Iré, con respecto a tu nombre, aún más lejos: tu verdadero nombre nunca importó. Luis era tan exacto, tenías tanta cara de Luis, que hubiese sido una verdadera lástima saber que no te correspondía, que tus amigos te llamaban de otra manera, con algún nombre por cierto ajustado a tu documento de identidad, aunque evidentemente impreciso, erróneo, limitado. A veces pienso que quizás, por obra de alguna de esas casualidades que nunca llegan a ser del todo casuales, Luis pudo haber sido, sí, real y mágicamente, tu verdadero nombre.

Pero debo insistir: no me hagas mucho caso, por favor. Son especulaciones de vieja aburrida, nomás; operaciones de la imaginación por no encender el televisor, por no releer alguna revista, por no terminar con todo de una buena vez.

Te pido disculpas. Veo de pronto que me he puesto melodramática y esa, lo juro, no es mi intención. Mejor repito entonces que tu nombre verdadero no importaba, así como tampoco importaban muchas otras cosas. A decir verdad, solo bastaba con que estuvieses allí, en tu balcón, cada sábado a partir de las cuatro de la tarde con la persiana levantada hasta los topes, la biblioteca como fondo, la alfombra gris perla de pared a pared, el living siempre tan ordenadito, vos regando los malvones o las begonias o el rosal pequeño, o trasplantando algún gajo; todo ello siempre con ese raro cariño que solamente algunas personas sienten por las plantas, cariño que reconocí fácilmente al verte por primera vez aquella mañana, primera mañana tuya en el nuevo departamento, tiestos y canteros dispuestos en tu balcón como lo más urgente, todavía más urgente que desembalar canastos o acomodar muebles, actividades desarrolladas por vos sin siquiera sospechar que, calle de por medio, desde otro tercer piso enfrentado al tuyo, desde detrás de unas cortinas, espiaba tu ir y venir una mujer largamente viuda y casi cuarentona, empleada administrativa en Matías Valente & Compañía, buena tipa en el fondo, amante también de las plantas, aunque esto último sobre todo a partir de tu llegada al nuevo hogar.

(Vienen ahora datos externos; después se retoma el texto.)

-- ==== Sys2Proof/Laws/TouchUnits.lean ====
section
/-! SUPPORT. Which parts of the state the operations of the hewers, the links, power and the units change (see TouchBase). -/

-- One theorem after the other: elaborated side by side, their many small side proofs make Lean start hundreds of threads.
set_option Elab.async false

namespace Sys2Proof.Machine

open Sys2Proof

theorem wordLost_touch (l : Nat) (h : Held) (cw : Nat) (s : State) : Touches [.regs, .free, .out, .glb, .peat, .ret,
    .map, .fen, .ldpc, .mere, .nvq] s (wordLost l h cw s) := by
  unfold wordLost
  repeat' (first | with_reducible exact Touches.refl _ _ | dsimp only | with_reducible apply Touches.ite ?_ ?_
                 | with_reducible apply Touches.trans ?_ (Touches.mono (openLadder_touch ..) (by decide))
                 | with_reducible apply Touches.trans ?_ (Touches.mono (softNote_touch ..) (by decide))
                 | with_reducible apply Touches.trans ?_ (Touches.mono (softLeave_touch ..) (by decide))
                 | with_reducible apply Touches.trans ?_ (Touches.mono (toRecon_touch ..) (by decide))
                 | with_reducible apply Touches.trans ?_ (Touches.mono (leaveDecoder_touch ..) (by decide))
                 | simp only [touches_mk]; with_reducible refine Touches.made (h := ?_) | (intro _) | (split))

theorem laddersGiveUp_touch (l : Nat) (s : State) : Touches [.regs, .free, .out, .glb, .peat, .ret, .map, .fen, .ldpc,
    .mere, .nvq] s (laddersGiveUp l s) := by
  unfold laddersGiveUp
  repeat' (first | with_reducible exact Touches.refl _ _ | dsimp only | with_reducible apply Touches.ite ?_ ?_
                 | with_reducible apply Touches.trans ?_ (Touches.mono (eachOf_touch ..) (by decide))
                 | with_reducible apply Touches.trans ?_ (Touches.mono (softNote_touch ..) (by decide))
                 | with_reducible apply Touches.trans ?_ (Touches.mono (softLeave_touch ..) (by decide))
                 | with_reducible apply Touches.trans ?_ (Touches.mono (toRecon_touch ..) (by decide))
                 | with_reducible apply Touches.trans ?_ (eachOf_touch _ _ _ ?_)
                 | with_reducible apply Touches.trans ?_ (foldl_touch _ _ _ ?_)
                 | simp only [touches_mk]; with_reducible refine Touches.made (h := ?_) | (intro _) | (split))

theorem replaceTargets_touch (l : Nat) (s : State) : Touches [.map] s (replaceTargets l s) := by
  unfold replaceTargets
  repeat' (first | with_reducible exact Touches.refl _ _
                 | with_reducible apply Touches.trans ?_ (Touches.mono (suspectBlock_touch ..) (by decide))
                 | with_reducible apply Touches.trans ?_ (eachOf_touch _ _ _ ?_) | (intro _))
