theorem spdmAt_touch (l stage kind : Nat) (payload : State → List Nat) (s : State) : Touches [.out, .hif] s (spdmAt l stage
    kind payload s) := by
  unfold spdmAt
  repeat' (first | (with_reducible exact Touches.refl _ _)
                 | (with_reducible apply Touches.trans ?_ (Touches.mono (spdmError_touch ..) (by decide)))
                 | (with_reducible apply Touches.trans ?_ (Touches.mono (doeSend_touch ..) (by decide))) | split
                 | (simp only [touches_mk]; with_reducible refine Touches.made (h := ?_)) | dsimp only)

theorem spdmSet_touch (l stage : Nat) (s : State) : Touches [.hif] s (spdmSet l stage s) := by
  unfold spdmSet
  repeat' (first | with_reducible exact Touches.refl _ _ | dsimp only
                 | simp only [touches_mk]; with_reducible refine Touches.made (h := ?_))

theorem hostReadError_touch (c cause : Nat) (s : State) : Touches [.regs, .free, .nvq, .dma] s (hostReadError c cause s) := by
  unfold hostReadError
  repeat' (first | with_reducible exact Touches.refl _ _
                 | with_reducible apply Touches.trans ?_ (Touches.mono (dmaError_touch ..) (by decide)) | (split))

theorem rcClear_touch (expert : Bool) (r : Reg) (i : Nat) (s : State) : Touches [.regs] s (rcClear expert r i s) := by
  unfold rcClear
  repeat' (first | with_reducible exact Touches.refl _ _ | with_reducible apply Touches.ite ?_ ?_
                 | with_reducible apply Touches.trans ?_ (Touches.mono (wr_touch _ _ _ _) (by decide))
                 | with_reducible apply Touches.trans ?_ (foldl_touch _ _ _ ?_) | (intro _))

theorem readLatch_touch (p : AccessPath) (r : Reg) (i : Nat) (s : State) : Touches [.readData, .peat, .life, .slu, .mbx] s
    (readLatch p r i s) := by
  unfold readLatch
  repeat' (first | with_reducible exact Touches.refl _ _ | dsimp only | with_reducible apply Touches.ite ?_ ?_
                 | with_reducible apply Touches.trans ?_ (Touches.mono (putUse_touch ..) (by decide))
                 | with_reducible apply Touches.trans ?_ (Touches.mono (mbxPop_touch ..) (by decide))
                 | simp only [touches_mk]; with_reducible refine Touches.made (h := ?_))

theorem readEffects_touch (p : AccessPath) (off : Nat) (s : State) : Touches [.regs, .readData, .peat, .life, .slu, .mbx,
    .cus] s (readEffects p off s) := by
  unfold readEffects
  repeat' (first | with_reducible exact Touches.refl _ _ | dsimp only | with_reducible apply Touches.ite ?_ ?_
                 | with_reducible apply Touches.trans ?_ (Touches.mono (rcClear_touch ..) (by decide))
                 | with_reducible apply Touches.trans ?_ (Touches.mono (readLatch_touch ..) (by decide))
                 | simp only [touches_mk]; with_reducible refine Touches.made (h := ?_) | (split))

theorem accessRead_touch (p : AccessPath) (off nbytes : Nat) (s : State) : Touches [.regs, .free, .readData, .peat,
    .cfg, .life, .slu, .mbx, .cus] s (accessRead p off nbytes s) := by
  unfold accessRead
  repeat' (first | with_reducible exact Touches.refl _ _ | dsimp only | with_reducible apply Touches.ite ?_ ?_
                 | with_reducible apply Touches.trans ?_ (Touches.mono (accessViolation_touch ..) (by decide))
                 | with_reducible apply Touches.trans ?_ (Touches.mono (answer_touch ..) (by decide))
                 | with_reducible apply Touches.trans ?_ (Touches.mono (expertUse_touch ..) (by decide))
                 | with_reducible apply Touches.trans ?_ (Touches.mono (readEffects_touch ..) (by decide))
                 | simp only [touches_mk]; with_reducible refine Touches.made (h := ?_) | (intro _) | (split))

theorem taskBody_touch (free : Bool) (op : Nat) (s : State) : Touches [.regs, .free, .out, .glb, .peat, .cfg, .life,
    .ret, .map, .fen, .ldpc, .hew, .ucs, .seam, .mere, .nvq, .slu, .hif, .fab, .cwy, .cip, .dma, .mbx, .pwr, .sea, .upd,
    .cus, .clk, .boot, .tmon] s (taskBody free op s) := by
  unfold taskBody
  repeat' (first | with_reducible exact Touches.refl _ _ | dsimp only | with_reducible apply Touches.ite ?_ ?_
                 | with_reducible apply Touches.trans ?_ (Touches.mono (taskLifeRead_touch ..) (by decide))
                 | with_reducible apply Touches.trans ?_ (Touches.mono (taskLifeSetUtc_touch ..) (by decide))
                 | with_reducible apply Touches.trans ?_ (Touches.mono (taskSeal_touch ..) (by decide))
                 | with_reducible apply Touches.trans ?_ (Touches.mono (taskEscrowImport_touch ..) (by decide))
                 | with_reducible apply Touches.trans ?_ (Touches.mono (taskEscrowExport_touch ..) (by decide))
                 | with_reducible apply Touches.trans ?_ (Touches.mono (taskMemberRetire_touch ..) (by decide))
                 | with_reducible apply Touches.trans ?_ (Touches.mono (taskMemberHotadd_touch ..) (by decide))
                 | with_reducible apply Touches.trans ?_ (Touches.mono (taskEnd_touch ..) (by decide))
                 | with_reducible apply Touches.trans ?_ (Touches.mono (taskPeatExport_touch ..) (by decide))
                 | with_reducible apply Touches.trans ?_ (Touches.mono (taskManifest_touch ..) (by decide))
                 | with_reducible apply Touches.trans ?_ (Touches.mono (taskImageWrite_touch ..) (by decide))
                 | with_reducible apply Touches.trans ?_ (Touches.mono (taskTwimaPromote_touch ..) (by decide))
                 | with_reducible apply Touches.trans ?_ (Touches.mono (taskFwCommit_touch ..) (by decide))
                 | with_reducible apply Touches.trans ?_ (Touches.mono (taskRetireOld_touch ..) (by decide))
                 | with_reducible apply Touches.trans ?_ (Touches.mono (taskPeerSet_touch ..) (by decide))
                 | with_reducible apply Touches.trans ?_ (Touches.mono (taskDone_touch ..) (by decide))
                 | with_reducible apply Touches.trans ?_ (Touches.mono (chainStart_touch ..) (by decide))
                 | with_reducible apply Touches.trans ?_ (Touches.mono (chainStart_touch' (by assumption)) (by decide))
                 | with_reducible apply Touches.trans ?_ (Touches.mono (migExport_touch ..) (by decide))
                 | with_reducible apply Touches.trans ?_ (Touches.mono (migExport_touch' (by assumption)) (by decide))
                 | with_reducible apply Touches.trans ?_ (Touches.mono (migImport_touch ..) (by decide))
                 | with_reducible apply Touches.trans ?_ (Touches.mono (migImport_touch' (by assumption)) (by decide))
                 | with_reducible apply Touches.trans ?_ (Touches.mono (migFreeze_touch ..) (by decide))
                 | with_reducible apply Touches.trans ?_ (Touches.mono (migFreeze_touch' (by assumption)) (by decide))
                 | with_reducible apply Touches.trans ?_ (Touches.mono (taskDeviceReset_touch ..) (by decide))
                 | simp only [touches_mk]; with_reducible refine Touches.made (h := ?_) | (intro _) | (split))

theorem taskByOpcode_touch (op : Nat) (s : State) : Touches [.regs, .free, .out, .glb, .peat, .cfg, .life, .ret, .map,
    .fen, .ldpc, .hew, .ucs, .seam, .mere, .nvq, .slu, .hif, .fab, .cwy, .cip, .dma, .mbx, .pwr, .sea, .upd, .cus, .clk,
    .boot, .tmon] s (taskByOpcode op s) := by
  unfold taskByOpcode
  repeat' (first | with_reducible exact Touches.refl _ _ | dsimp only | with_reducible apply Touches.ite ?_ ?_
                 | with_reducible apply Touches.trans ?_ (taskGo_touch (hp := by decide) (hf := ?_) ..)
                 | with_reducible apply Touches.trans ?_ (Touches.mono (taskBody_touch ..) (by decide))
                 | with_reducible apply Touches.trans ?_ (Touches.mono (drawn_touch ..) (by decide))
                 | simp only [touches_mk]; with_reducible refine Touches.made (h := ?_) | (intro _) | (split))

theorem taskCmdWrite_touch (v : Nat) (s : State) : Touches [.regs, .free, .out, .glb, .peat, .cfg, .life, .ret, .map, .fen,
    .ldpc, .hew, .ucs, .seam, .mere, .nvq, .slu, .hif, .fab, .cwy, .cip, .dma, .mbx, .pwr, .sea, .upd, .cus, .clk, .boot,
    .tmon] s (taskCmdWrite v s) := by
  unfold taskCmdWrite
  repeat' (first | with_reducible exact Touches.refl _ _ | with_reducible apply Touches.ite ?_ ?_
                 | with_reducible apply Touches.trans ?_ (Touches.mono (regWrite_touch ..) (by decide))
                 | with_reducible apply Touches.trans ?_ (Touches.mono (taskByOpcode_touch ..) (by decide)))

theorem deviceWrite_touch (p : AccessPath) (off value : Nat) (s : State) : Touches [.regs, .free, .out, .glb, .peat, .cfg,
    .life, .ret, .map, .fen, .ldpc, .hew, .ucs, .seam, .mere, .nvq, .slu, .hif, .fab, .cwy, .cip, .dma, .mbx, .pwr, .sea,
    .upd, .cus, .clk, .boot, .tmon] s (deviceWrite p off value s) := by
  unfold deviceWrite
  repeat' (first | with_reducible exact Touches.refl _ _ | with_reducible apply Touches.ite ?_ ?_
                 | with_reducible apply Touches.trans ?_ (Touches.mono (blockWrite_touch ..) (by decide))
                 | with_reducible apply Touches.trans ?_ (Touches.mono (bootResetWrite_touch ..) (by decide))
                 | with_reducible apply Touches.trans ?_ (Touches.mono (sessionWord_touch ..) (by decide))
                 | with_reducible apply Touches.trans ?_ (Touches.mono (sessionClose_touch ..) (by decide))
                 | with_reducible apply Touches.trans ?_ (Touches.mono (taskCmdWrite_touch ..) (by decide)))

theorem windowRead_touch (s : State) : Touches [.regs, .readData, .peat, .life, .slu, .mbx, .cus] s (windowRead s) := by
  unfold windowRead
  repeat' (first | with_reducible exact Touches.refl _ _ | dsimp only
                 | with_reducible apply Touches.trans ?_ (Touches.mono (wr_touch _ _ _ _) (by decide))
                 | with_reducible apply Touches.trans ?_ (Touches.mono (readEffects_touch ..) (by decide)))

theorem windowWrite_touch (s : State) : Touches [.regs, .free, .out, .glb, .peat, .cfg, .life, .ret, .map, .fen, .ldpc, .hew,
    .ucs, .seam, .mere, .nvq, .slu, .hif, .fab, .cwy, .cip, .dma, .mbx, .pwr, .sea, .upd, .cus, .clk, .boot, .tmon] s
    (windowWrite s) := by
  unfold windowWrite
  repeat' (first | with_reducible exact Touches.refl _ _ | dsimp only | with_reducible apply Touches.ite ?_ ?_
                 | with_reducible apply Touches.trans ?_ (Touches.mono (accessViolation_touch ..) (by decide))
                 | with_reducible apply Touches.trans ?_ (Touches.mono (deviceWrite_touch ..) (by decide)))

theorem winCtlWrite_touch (value : Nat) (s : State) : Touches [.regs, .free, .readData, .out, .glb, .peat, .cfg, .life, .ret,
    .map, .fen, .ldpc, .hew, .ucs, .seam, .mere, .nvq, .slu, .hif, .fab, .cwy, .cip, .dma, .mbx, .pwr, .sea, .upd, .cus,
    .clk, .boot, .tmon] s (winCtlWrite value s) := by
  unfold winCtlWrite
  repeat' (first | with_reducible exact Touches.refl _ _ | with_reducible apply Touches.ite ?_ ?_
                 | with_reducible apply Touches.trans ?_ (Touches.mono (accessViolation_touch ..) (by decide))
                 | with_reducible apply Touches.trans ?_ (Touches.mono (windowRead_touch ..) (by decide))
                 | with_reducible apply Touches.trans ?_ (Touches.mono (windowWrite_touch ..) (by decide)))

theorem accessWrite_touch (p : AccessPath) (off nbytes value : Nat) (s : State) : Touches [.regs, .free, .readData,
    .out, .glb, .peat, .cfg, .life, .ret, .map, .fen, .ldpc, .hew, .ucs, .seam, .mere, .nvq, .slu, .hif, .fab, .cwy, .cip,
    .dma, .mbx, .pwr, .sea, .upd, .cus, .clk, .boot, .tmon] s (accessWrite p off nbytes value s) := by
  unfold accessWrite
  repeat' (first | with_reducible exact Touches.refl _ _ | dsimp only | with_reducible apply Touches.ite ?_ ?_
                 | with_reducible apply Touches.trans ?_ (Touches.mono (accessViolation_touch ..) (by decide))
                 | with_reducible apply Touches.trans ?_ (Touches.mono (winCtlWrite_touch ..) (by decide))
                 | with_reducible apply Touches.trans ?_ (Touches.mono (expertUse_touch ..) (by decide))
                 | with_reducible apply Touches.trans ?_ (Touches.mono (deviceWrite_touch ..) (by decide))
                 | simp only [touches_mk]; with_reducible refine Touches.made (h := ?_) | (intro _) | (split))

theorem readDwords_touch {ps : List Part} (rd : Nat → State → Nat × State) (ds : List (Nat × Nat × Nat × Nat)) (s : State)
    (hf : ∀ n s, Touches ps s (rd n s).2) : Touches ps s (readDwords rd ds s).2 := by
  unfold readDwords
  suffices H : ∀ (l : List (Nat × Nat × Nat × Nat)) (a : Nat × State), Touches ps a.2 (l.foldl (fun a d =>
      let r := rd d.1 a.2
      (a.1 + bits r.1 (8 * d.2.1) (8 * d.2.2.1) * 2 ^ (8 * d.2.2.2), r.2)) a).2 from H _ (0, s)
  intro l; induction l with
  | nil => intro a; exact Touches.refl _ _
  | cons e l ih => intro a; exact Touches.trans (hf e.1 a.2) (ih (a.1 + bits (rd e.1 a.2).1 (8 * e.2.1) (8 * e.2.2.1) * 2 ^
      (8 * e.2.2.2), (rd e.1 a.2).2))

theorem writeDwords_touch {ps : List Part} (wr : Nat → Nat → Nat → State → State) (value : Nat) (ds : List (Nat × Nat × Nat ×
    Nat)) (s : State) (hp : ∀ p ∈ ([] : List Part), p ∈ ps) (hf : ∀ a b c s, Touches ps s (wr a b c s)) : Touches ps s
    (writeDwords wr value ds s) := by
  unfold writeDwords; refine eachOf_touch _ _ _ ?_; intro _ _; exact hf ..

theorem expertRead_touch (l : Fin 8) (f : Fin 4) (off : Nat) (s : State) : Touches [.regs, .free, .readData, .peat,
    .cfg, .life, .slu, .mbx, .cus] s (expertRead l f off s).2 := by
  unfold expertRead
  repeat' (first | with_reducible exact Touches.refl _ _ | dsimp only
                 | with_reducible apply Touches.trans ?_ (Touches.mono (accessRead_touch ..) (by decide)) | (split))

Perdón, Luis, pero siempre he sido un poco dispersa y me voy y me voy y no dejo de irme por las ramas, mientras descubro que no te cuento las cosas que realmente quiero contarte; porque quiero contarte, por ejemplo, que desde mi ventana yo veía de qué manera tu actividad de lunes a viernes era casi maniáticamente repetitiva: temprano, por las mañanas, resultaba imposible entrar en contacto con vos; la persiana siempre baja, nunca pude descubrir si salías antes o después que yo, vaya una a saber si no dormías hasta bien tarde. Lo concreto es que a las ocho en punto me iba a la oficina, inmediatamente después del cotidiano, acelerado y tranquilizador vistazo hacia tu ventana, vistazo con evidentes reminiscencias maternales que me permitía verificar que todo se hallaba en orden. Pero a las siete de la tarde, media hora después de mi regreso, se encendían las luces interiores de tu departamento y se levantaba la persiana. Llegabas, pues, de la calle, seguramente de la facultad, a veces con algún amigo, a veces con esa chica de pelo negro y falda eternamente breve a la cual bauticé Marcela, aunque a decir verdad lo usual era que aparecieras solo y que te desplomaras en el sofá de tres cuerpos con un libro en una mano y un vaso de líquido oscuro en la otra, encendiendo al rato la pipa de un modo algo ceremonioso, para quedarte finalmente así por un buen rato, reconcentrado en la lectura. Como seguramente habrás advertido ya, ese era el momento cumbre de mi día: ingresaba con los ojos en tu living, lo que equivale a decir que ingresaba un poco en tu vida. Tu living, Luis, un lugar decididamente sobrio: al centro, una mesita ratona; a la derecha, el sillón de tres cuerpos color habano, sillón que podía presumirse bastante antiguo; algunos almohadones aquí y allá; en síntesis, nada espectacular pero todo bien pulcro, aplicado, todo casi insólito para la casa de un hombre joven y soltero.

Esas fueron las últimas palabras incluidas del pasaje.